### WHAT THE EXERCISE ASKS
Would you please transcribe, exactly as written, the lines of the entries below starting at the one that holds "payload01.p0.getLsbD 6 = false" and ending at the one that holds "crc8 0xFF#8 [0x08#8, 0x73#8, 0x33#8, 0x36#8, 0x00#8, 0x00#8]", both included?

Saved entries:
========================================
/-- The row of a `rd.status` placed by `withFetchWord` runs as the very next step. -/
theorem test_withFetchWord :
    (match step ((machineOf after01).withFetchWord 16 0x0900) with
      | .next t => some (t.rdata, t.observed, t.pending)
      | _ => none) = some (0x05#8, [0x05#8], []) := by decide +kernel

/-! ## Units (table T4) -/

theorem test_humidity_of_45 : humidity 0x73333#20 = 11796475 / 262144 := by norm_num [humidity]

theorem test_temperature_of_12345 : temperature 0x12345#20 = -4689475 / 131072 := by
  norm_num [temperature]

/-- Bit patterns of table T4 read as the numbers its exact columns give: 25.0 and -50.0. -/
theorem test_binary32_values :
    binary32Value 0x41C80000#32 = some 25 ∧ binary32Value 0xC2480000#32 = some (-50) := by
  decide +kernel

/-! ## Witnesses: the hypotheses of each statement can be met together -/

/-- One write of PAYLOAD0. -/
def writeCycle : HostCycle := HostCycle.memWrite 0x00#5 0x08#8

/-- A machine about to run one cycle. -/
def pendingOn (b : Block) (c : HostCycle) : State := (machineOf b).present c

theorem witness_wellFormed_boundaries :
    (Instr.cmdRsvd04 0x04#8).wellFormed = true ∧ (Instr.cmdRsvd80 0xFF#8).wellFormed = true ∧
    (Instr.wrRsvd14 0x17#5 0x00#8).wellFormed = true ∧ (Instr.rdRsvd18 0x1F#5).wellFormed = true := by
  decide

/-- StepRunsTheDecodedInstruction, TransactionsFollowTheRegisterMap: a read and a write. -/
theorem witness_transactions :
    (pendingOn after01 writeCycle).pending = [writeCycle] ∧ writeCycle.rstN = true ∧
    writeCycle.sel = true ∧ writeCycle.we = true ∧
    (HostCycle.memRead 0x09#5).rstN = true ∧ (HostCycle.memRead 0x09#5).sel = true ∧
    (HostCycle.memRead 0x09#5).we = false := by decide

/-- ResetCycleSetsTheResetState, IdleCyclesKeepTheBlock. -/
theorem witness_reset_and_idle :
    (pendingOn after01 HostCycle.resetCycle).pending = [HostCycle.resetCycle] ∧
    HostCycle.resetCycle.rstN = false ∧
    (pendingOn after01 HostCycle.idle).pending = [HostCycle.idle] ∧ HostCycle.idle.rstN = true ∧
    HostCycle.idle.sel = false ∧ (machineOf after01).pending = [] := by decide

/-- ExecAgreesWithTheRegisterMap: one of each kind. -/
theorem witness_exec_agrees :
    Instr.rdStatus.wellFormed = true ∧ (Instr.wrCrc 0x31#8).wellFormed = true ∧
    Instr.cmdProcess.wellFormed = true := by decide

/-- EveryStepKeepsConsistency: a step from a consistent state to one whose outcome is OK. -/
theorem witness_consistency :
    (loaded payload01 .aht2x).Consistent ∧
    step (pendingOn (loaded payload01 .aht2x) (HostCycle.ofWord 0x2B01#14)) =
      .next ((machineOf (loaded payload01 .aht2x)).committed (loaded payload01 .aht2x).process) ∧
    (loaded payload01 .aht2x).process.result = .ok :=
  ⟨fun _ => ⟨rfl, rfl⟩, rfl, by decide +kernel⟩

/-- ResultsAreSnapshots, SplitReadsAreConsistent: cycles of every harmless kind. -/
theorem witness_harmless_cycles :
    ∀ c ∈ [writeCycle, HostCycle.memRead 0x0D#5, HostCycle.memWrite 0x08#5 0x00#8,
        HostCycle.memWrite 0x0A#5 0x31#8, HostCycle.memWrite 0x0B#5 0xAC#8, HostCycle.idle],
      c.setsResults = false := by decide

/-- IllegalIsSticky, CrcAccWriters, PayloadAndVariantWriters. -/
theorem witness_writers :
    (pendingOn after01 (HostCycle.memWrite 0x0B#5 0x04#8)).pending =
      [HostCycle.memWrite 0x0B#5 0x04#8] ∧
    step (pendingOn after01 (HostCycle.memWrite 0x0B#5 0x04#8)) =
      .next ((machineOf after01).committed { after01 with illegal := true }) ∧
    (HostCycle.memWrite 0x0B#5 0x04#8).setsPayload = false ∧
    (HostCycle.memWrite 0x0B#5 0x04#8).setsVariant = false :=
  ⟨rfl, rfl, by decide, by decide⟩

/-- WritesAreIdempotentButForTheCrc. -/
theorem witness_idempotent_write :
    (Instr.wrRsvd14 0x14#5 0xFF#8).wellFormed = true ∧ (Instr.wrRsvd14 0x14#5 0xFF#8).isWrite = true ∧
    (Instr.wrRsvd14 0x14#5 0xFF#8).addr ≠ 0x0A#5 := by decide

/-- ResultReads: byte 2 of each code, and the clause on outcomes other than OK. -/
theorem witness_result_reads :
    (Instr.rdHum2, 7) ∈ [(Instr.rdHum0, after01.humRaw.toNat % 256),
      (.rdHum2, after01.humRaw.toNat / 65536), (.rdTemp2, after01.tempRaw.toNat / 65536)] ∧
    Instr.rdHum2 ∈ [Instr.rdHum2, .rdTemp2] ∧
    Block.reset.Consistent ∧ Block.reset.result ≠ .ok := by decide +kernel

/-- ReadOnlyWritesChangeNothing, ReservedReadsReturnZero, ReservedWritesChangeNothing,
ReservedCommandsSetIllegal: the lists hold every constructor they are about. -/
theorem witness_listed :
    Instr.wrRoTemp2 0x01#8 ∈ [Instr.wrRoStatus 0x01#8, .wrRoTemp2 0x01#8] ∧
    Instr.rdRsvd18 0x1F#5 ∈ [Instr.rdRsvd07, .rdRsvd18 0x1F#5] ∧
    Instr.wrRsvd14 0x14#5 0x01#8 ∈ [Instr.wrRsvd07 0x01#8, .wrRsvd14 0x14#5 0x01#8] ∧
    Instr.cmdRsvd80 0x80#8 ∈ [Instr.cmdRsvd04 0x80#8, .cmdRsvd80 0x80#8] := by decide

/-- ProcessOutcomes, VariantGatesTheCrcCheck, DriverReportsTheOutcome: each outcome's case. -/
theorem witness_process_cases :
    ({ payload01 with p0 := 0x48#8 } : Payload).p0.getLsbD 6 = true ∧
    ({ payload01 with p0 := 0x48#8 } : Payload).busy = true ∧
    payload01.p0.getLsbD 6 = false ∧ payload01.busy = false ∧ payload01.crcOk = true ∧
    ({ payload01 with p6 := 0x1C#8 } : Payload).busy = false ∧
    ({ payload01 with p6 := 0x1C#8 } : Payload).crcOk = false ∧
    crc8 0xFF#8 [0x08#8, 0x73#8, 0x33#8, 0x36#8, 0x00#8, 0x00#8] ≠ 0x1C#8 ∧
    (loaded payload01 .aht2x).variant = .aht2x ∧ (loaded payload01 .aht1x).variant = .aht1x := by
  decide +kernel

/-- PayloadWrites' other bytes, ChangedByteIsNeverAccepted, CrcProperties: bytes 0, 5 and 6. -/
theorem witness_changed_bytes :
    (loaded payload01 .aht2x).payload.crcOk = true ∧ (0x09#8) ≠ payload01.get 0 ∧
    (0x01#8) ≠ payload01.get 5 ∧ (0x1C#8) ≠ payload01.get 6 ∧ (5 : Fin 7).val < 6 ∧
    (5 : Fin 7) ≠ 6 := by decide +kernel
========================================
### ANSWER TO THIS PROBLEM
    payload01.p0.getLsbD 6 = false ∧ payload01.busy = false ∧ payload01.crcOk = true ∧
    ({ payload01 with p6 := 0x1C#8 } : Payload).busy = false ∧
    ({ payload01 with p6 := 0x1C#8 } : Payload).crcOk = false ∧
    crc8 0xFF#8 [0x08#8, 0x73#8, 0x33#8, 0x36#8, 0x00#8, 0x00#8] ≠ 0x1C#8 ∧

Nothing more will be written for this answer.